------ SUPPLIED INFORMATION

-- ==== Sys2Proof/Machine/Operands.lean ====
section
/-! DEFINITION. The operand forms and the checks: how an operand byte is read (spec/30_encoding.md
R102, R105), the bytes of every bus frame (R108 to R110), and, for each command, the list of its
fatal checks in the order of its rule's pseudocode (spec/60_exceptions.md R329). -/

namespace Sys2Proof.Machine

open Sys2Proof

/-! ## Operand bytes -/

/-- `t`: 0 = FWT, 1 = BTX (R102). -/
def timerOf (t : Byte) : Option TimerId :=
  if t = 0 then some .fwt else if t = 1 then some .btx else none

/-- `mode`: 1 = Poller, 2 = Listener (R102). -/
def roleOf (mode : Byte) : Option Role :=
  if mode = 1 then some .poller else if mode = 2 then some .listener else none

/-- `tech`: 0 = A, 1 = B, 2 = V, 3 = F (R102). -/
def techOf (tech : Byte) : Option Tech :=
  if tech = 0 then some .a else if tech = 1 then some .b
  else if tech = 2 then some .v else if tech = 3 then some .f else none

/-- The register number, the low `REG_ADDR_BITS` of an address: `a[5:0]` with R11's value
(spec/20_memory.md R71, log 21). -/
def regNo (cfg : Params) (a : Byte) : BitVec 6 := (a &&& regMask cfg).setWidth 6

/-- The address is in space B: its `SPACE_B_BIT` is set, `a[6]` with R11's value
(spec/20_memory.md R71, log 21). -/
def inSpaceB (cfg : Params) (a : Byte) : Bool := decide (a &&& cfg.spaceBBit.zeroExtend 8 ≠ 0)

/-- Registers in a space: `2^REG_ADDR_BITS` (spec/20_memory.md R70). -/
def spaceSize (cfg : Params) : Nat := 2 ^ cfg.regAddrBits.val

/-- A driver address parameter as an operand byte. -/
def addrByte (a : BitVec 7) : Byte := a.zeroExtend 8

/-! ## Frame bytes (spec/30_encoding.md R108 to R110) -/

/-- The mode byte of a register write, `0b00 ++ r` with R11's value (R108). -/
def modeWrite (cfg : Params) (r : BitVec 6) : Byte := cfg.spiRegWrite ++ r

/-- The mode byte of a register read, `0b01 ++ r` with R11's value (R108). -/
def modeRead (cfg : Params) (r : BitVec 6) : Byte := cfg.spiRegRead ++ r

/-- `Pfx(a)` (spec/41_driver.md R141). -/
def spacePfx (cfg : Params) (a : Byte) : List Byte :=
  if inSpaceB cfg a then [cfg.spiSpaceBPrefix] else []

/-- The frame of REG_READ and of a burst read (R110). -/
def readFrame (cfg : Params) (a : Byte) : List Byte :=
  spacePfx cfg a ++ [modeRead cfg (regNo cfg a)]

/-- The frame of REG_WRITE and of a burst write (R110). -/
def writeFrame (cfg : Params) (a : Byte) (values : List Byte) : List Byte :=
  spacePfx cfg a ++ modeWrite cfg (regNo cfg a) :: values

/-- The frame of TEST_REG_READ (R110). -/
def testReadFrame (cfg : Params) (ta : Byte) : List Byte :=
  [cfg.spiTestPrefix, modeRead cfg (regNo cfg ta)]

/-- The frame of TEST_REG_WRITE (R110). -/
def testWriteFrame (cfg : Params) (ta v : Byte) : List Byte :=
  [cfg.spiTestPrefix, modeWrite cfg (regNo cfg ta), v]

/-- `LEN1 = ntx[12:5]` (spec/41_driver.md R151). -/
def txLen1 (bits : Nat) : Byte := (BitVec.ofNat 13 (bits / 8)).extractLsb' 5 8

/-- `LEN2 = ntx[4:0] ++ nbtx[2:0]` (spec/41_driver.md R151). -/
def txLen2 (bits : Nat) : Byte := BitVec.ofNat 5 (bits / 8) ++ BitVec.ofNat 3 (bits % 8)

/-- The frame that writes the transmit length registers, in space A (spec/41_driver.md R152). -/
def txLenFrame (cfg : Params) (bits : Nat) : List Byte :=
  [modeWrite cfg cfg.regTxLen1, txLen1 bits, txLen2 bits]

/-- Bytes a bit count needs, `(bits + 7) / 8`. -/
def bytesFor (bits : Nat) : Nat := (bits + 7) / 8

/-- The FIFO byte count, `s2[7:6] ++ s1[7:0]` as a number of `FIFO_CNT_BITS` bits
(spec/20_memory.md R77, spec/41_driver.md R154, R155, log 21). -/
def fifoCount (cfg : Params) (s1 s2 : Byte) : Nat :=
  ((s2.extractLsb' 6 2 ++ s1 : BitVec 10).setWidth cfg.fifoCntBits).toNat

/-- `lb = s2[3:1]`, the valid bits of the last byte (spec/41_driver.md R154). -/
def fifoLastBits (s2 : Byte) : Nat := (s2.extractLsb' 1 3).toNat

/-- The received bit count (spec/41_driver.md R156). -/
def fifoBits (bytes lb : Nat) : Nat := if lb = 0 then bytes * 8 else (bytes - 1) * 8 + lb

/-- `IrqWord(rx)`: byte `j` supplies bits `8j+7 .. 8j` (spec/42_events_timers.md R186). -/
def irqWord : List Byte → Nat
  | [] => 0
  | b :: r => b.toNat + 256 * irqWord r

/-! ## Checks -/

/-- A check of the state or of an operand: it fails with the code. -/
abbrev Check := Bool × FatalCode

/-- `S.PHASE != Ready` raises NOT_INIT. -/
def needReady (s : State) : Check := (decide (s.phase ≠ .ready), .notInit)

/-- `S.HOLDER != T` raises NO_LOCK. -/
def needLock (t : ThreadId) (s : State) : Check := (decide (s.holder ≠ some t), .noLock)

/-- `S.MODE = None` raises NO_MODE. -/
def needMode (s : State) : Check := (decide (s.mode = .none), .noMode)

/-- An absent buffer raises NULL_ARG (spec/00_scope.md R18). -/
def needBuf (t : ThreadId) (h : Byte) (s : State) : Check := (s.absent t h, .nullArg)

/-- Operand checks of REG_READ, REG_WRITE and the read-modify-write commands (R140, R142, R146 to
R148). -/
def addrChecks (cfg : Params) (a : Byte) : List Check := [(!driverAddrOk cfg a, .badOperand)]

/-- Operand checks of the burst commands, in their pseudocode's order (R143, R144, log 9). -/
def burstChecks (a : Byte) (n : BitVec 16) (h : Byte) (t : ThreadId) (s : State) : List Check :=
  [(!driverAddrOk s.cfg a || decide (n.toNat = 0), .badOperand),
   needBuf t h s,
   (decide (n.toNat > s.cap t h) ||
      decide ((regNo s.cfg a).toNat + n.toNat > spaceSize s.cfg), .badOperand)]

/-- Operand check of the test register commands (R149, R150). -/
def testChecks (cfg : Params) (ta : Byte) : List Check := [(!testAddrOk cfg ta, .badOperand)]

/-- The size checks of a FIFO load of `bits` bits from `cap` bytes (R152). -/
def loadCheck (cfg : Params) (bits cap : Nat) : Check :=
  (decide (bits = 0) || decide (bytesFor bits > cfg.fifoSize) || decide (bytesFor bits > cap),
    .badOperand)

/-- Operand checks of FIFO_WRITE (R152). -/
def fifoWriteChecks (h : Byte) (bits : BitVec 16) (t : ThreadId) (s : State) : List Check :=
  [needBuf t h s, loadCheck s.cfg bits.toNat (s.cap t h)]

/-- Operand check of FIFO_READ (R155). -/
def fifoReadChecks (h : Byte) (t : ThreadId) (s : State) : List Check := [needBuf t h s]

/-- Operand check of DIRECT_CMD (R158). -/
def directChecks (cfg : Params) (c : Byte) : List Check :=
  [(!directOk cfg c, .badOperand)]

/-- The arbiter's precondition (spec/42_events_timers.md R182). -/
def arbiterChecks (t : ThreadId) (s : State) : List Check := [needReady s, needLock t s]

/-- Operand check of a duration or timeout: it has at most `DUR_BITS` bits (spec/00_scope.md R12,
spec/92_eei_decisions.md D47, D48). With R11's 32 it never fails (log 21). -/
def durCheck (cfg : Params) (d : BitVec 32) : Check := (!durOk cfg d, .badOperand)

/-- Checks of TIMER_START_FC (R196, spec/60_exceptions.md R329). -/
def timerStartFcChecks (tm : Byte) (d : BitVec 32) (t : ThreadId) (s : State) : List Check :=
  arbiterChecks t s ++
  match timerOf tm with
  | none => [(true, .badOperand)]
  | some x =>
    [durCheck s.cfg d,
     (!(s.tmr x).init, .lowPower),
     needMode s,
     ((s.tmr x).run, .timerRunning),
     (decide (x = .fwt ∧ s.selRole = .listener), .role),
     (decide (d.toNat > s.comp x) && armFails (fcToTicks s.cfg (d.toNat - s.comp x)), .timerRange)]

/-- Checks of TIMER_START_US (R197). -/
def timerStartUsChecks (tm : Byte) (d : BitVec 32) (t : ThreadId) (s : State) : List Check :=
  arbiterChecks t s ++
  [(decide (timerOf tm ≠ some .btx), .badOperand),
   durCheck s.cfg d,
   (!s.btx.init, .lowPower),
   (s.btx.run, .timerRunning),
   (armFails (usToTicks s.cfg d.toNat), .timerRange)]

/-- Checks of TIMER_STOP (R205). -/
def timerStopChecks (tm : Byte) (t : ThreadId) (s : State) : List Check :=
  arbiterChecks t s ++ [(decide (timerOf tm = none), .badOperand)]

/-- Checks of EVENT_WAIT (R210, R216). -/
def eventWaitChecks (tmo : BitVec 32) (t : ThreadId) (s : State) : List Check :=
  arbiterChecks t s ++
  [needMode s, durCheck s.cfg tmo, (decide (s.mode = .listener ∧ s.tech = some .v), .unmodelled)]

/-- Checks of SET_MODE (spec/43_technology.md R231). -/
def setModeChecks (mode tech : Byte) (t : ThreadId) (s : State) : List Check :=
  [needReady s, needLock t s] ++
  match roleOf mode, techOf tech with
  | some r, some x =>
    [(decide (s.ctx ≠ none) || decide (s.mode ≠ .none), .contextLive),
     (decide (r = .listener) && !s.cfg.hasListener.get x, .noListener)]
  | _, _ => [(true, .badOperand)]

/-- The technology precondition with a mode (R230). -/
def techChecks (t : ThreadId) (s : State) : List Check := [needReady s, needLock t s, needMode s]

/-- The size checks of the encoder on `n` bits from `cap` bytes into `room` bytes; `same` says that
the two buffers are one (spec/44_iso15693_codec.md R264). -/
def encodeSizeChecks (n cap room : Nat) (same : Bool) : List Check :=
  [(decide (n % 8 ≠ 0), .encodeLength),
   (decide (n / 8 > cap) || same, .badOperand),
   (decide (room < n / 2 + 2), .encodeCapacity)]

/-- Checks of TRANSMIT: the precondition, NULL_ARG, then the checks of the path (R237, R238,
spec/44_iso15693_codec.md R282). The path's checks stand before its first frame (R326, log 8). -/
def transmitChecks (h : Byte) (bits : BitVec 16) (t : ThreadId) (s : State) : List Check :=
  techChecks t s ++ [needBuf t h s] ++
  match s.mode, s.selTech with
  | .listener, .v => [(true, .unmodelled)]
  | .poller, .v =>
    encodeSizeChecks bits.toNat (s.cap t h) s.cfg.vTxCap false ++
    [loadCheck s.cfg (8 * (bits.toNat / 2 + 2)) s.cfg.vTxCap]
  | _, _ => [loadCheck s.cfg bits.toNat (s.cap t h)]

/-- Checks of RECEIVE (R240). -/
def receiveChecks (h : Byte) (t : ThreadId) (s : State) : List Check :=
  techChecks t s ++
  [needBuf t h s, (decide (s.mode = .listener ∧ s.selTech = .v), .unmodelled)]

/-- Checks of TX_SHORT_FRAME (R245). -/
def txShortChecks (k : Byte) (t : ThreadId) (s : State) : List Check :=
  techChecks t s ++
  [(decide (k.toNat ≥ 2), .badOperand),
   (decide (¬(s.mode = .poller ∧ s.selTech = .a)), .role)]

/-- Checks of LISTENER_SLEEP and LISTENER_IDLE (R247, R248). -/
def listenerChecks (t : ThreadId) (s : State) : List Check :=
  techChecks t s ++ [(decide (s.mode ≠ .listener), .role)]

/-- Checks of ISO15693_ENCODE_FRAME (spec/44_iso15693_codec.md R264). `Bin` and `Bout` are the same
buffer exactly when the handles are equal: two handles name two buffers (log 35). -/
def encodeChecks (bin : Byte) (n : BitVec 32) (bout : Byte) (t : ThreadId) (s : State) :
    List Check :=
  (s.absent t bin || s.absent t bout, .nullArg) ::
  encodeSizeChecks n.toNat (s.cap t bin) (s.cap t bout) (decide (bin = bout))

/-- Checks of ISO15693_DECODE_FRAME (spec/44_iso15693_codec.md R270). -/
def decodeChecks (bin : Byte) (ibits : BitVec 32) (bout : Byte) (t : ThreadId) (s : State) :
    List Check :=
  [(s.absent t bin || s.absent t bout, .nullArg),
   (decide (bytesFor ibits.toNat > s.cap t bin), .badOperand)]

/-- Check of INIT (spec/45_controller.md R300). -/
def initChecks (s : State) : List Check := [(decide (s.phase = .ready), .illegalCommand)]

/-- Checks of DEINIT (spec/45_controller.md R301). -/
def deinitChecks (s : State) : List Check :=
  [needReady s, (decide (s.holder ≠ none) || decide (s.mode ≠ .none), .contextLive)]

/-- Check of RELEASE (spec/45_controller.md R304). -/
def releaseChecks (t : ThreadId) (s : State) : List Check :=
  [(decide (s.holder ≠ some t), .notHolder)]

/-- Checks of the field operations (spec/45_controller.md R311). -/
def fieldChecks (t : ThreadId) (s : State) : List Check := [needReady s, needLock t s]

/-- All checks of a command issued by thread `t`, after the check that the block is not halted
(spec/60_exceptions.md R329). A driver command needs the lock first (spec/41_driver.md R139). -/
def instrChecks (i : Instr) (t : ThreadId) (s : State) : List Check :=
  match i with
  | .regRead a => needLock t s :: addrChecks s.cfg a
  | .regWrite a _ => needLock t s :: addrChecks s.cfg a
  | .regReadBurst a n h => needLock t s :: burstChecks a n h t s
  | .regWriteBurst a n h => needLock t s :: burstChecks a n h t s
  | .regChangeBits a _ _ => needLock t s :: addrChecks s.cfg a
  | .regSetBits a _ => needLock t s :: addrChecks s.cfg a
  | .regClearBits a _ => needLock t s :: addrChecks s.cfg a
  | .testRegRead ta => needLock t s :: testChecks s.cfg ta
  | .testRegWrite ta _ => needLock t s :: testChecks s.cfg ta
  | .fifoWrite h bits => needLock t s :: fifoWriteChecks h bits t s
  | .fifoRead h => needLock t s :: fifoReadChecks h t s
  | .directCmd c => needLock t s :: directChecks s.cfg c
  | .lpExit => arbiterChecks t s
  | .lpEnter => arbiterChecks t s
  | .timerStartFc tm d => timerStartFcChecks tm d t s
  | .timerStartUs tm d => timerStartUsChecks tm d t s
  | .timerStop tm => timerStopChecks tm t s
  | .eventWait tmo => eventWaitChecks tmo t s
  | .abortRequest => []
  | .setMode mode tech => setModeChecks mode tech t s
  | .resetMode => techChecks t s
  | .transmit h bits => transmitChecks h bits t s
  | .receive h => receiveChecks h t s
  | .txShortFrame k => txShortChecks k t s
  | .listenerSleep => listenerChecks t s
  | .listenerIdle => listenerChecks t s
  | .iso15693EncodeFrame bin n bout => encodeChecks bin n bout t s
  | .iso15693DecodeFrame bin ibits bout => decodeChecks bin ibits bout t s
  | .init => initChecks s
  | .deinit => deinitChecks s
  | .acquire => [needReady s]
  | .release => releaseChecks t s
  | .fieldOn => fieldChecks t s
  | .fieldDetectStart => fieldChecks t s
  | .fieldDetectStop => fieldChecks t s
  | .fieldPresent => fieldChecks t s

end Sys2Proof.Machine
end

------------

Once you find the line with "TX_SHORT_FRAME (R245). -/" above, print it and every line after it up to and including the line with "(decide (¬(s.mode = .poller", exactly as written and nothing else.

• [EXERCISE ANSWER]:
/-- Checks of TX_SHORT_FRAME (R245). -/
def txShortChecks (k : Byte) (t : ThreadId) (s : State) : List Check :=
  techChecks t s ++
  [(decide (k.toNat ≥ 2), .badOperand),
   (decide (¬(s.mode = .poller ∧ s.selTech = .a)), .role)]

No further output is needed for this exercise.